WORK REQUEST
Quote the entries below from the line with "Sys2Proof.Machine.execArbitrationLoss bit s" through the line with "Sys2Proof.Machine.execMessageReadbackMismatch bit s", both ends included, and only those lines.

DATA FOR PROCESSING
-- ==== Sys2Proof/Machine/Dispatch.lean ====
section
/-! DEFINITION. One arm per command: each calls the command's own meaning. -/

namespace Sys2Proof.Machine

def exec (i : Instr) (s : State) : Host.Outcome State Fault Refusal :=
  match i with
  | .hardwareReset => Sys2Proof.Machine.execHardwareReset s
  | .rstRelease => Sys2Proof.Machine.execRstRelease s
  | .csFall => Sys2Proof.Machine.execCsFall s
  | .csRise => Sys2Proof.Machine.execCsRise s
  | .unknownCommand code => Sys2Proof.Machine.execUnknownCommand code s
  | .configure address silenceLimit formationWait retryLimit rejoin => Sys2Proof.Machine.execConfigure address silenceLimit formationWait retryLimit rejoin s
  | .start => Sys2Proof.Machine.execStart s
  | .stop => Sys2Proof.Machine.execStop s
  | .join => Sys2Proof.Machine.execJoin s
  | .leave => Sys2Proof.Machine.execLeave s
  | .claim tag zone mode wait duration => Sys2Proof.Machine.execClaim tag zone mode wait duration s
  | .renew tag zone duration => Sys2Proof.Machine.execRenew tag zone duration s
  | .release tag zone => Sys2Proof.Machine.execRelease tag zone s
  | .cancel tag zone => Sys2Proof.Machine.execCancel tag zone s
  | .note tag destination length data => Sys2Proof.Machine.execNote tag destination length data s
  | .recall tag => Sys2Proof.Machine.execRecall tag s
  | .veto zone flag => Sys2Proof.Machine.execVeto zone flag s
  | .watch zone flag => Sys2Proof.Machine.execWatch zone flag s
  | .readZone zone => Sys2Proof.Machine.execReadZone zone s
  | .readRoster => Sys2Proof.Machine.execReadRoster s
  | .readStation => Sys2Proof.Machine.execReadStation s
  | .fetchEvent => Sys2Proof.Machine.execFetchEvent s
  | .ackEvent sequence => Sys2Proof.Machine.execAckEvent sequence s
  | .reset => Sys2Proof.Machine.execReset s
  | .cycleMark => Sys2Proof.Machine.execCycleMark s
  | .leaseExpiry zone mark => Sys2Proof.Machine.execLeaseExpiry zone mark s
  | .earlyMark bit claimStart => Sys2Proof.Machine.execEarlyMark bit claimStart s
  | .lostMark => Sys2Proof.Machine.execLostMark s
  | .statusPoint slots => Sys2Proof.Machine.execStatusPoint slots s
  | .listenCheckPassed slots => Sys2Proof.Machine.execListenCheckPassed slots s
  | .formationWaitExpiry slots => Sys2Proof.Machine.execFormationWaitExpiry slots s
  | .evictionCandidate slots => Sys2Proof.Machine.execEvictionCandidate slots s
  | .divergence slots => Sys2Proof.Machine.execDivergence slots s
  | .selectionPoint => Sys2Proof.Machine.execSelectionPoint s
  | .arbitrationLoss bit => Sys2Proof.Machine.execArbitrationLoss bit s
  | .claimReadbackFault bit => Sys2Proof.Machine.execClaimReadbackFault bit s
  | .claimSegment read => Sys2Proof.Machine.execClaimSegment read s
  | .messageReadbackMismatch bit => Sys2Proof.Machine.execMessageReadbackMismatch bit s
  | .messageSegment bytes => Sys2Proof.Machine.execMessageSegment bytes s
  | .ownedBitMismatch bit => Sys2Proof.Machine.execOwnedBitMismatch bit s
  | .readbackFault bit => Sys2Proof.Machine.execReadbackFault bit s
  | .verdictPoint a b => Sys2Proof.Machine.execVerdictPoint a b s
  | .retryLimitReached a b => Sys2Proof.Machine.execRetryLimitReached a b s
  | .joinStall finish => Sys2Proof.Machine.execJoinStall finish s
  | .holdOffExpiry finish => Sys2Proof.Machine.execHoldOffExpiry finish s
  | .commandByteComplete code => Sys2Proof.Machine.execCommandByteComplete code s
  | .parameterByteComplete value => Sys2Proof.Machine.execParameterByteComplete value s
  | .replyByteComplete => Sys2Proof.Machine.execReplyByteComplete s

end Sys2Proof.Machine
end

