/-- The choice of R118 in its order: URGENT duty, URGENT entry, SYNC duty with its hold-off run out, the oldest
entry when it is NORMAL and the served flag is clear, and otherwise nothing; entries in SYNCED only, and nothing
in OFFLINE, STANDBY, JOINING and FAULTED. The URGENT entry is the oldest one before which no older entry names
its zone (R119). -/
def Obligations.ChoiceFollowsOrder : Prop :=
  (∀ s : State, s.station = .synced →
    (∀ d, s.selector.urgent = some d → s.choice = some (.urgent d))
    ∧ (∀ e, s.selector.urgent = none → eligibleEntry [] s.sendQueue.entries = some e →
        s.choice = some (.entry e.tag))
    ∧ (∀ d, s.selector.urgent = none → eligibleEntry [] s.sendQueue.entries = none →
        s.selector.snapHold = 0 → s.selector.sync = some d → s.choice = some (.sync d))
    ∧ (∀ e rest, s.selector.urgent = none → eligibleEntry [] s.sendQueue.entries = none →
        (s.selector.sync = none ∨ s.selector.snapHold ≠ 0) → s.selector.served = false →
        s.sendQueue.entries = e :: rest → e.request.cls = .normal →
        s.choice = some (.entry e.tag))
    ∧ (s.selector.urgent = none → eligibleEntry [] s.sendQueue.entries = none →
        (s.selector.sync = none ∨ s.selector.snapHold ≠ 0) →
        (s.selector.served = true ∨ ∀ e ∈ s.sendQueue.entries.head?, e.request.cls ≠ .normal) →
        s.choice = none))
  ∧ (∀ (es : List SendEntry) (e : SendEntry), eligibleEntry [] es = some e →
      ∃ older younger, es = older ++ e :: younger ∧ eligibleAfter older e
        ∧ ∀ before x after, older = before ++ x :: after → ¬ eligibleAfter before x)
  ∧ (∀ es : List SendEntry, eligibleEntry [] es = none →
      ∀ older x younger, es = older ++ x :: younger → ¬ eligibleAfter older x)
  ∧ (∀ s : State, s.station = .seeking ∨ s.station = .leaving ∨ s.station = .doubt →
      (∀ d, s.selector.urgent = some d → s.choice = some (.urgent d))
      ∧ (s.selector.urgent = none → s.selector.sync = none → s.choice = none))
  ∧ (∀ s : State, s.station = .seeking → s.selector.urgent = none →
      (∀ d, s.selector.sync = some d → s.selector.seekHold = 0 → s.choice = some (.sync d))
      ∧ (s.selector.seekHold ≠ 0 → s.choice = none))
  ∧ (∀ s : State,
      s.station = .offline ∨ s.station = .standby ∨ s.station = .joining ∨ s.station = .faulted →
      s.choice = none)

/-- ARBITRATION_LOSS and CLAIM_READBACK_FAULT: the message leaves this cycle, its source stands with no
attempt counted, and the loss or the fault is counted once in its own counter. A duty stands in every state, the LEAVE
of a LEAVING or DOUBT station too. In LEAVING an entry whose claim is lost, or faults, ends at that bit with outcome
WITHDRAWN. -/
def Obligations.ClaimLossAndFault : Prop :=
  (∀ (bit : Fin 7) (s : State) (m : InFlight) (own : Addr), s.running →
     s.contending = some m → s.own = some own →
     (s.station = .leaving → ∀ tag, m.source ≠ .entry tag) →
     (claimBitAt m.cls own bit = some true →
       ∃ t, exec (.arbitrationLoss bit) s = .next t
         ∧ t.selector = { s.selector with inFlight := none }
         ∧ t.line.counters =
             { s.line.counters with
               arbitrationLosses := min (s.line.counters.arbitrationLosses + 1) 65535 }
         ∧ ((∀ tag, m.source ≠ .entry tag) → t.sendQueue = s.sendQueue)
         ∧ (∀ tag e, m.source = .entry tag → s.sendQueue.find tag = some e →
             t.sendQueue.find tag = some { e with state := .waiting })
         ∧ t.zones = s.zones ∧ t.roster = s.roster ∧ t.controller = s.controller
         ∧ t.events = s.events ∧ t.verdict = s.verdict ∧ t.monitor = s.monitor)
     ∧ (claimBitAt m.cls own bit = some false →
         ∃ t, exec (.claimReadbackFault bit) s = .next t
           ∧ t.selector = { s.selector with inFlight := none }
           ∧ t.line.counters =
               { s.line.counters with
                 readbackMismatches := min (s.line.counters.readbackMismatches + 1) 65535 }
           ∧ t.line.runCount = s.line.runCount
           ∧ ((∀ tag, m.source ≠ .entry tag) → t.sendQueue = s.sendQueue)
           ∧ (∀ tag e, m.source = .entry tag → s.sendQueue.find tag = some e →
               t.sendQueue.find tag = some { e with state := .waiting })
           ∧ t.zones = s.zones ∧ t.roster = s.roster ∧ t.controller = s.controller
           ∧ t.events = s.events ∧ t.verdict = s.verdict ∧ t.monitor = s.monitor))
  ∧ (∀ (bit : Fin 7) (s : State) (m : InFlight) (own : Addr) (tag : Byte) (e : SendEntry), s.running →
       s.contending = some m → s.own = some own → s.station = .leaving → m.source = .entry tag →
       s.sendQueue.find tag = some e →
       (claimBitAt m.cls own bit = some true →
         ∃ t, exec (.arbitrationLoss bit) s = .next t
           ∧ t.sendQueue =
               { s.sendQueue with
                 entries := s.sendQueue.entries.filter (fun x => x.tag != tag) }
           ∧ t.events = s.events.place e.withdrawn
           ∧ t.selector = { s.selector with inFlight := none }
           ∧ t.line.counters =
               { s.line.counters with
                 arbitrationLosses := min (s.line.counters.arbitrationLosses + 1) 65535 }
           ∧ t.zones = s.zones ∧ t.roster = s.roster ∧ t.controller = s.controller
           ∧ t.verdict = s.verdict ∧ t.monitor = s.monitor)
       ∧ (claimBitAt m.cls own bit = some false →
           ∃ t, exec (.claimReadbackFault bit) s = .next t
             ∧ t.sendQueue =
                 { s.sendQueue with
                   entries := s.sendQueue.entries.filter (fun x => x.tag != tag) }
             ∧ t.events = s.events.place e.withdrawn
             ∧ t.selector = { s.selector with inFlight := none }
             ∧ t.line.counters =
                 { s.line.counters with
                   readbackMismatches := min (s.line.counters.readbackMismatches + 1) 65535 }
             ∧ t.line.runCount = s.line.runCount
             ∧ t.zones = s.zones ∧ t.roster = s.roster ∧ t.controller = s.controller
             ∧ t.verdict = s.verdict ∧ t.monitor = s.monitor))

TASK ANSWER
  | .arbitrationLoss bit => Sys2Proof.Machine.execArbitrationLoss bit s
  | .claimReadbackFault bit => Sys2Proof.Machine.execClaimReadbackFault bit s
  | .claimSegment read => Sys2Proof.Machine.execClaimSegment read s
  | .messageReadbackMismatch bit => Sys2Proof.Machine.execMessageReadbackMismatch bit s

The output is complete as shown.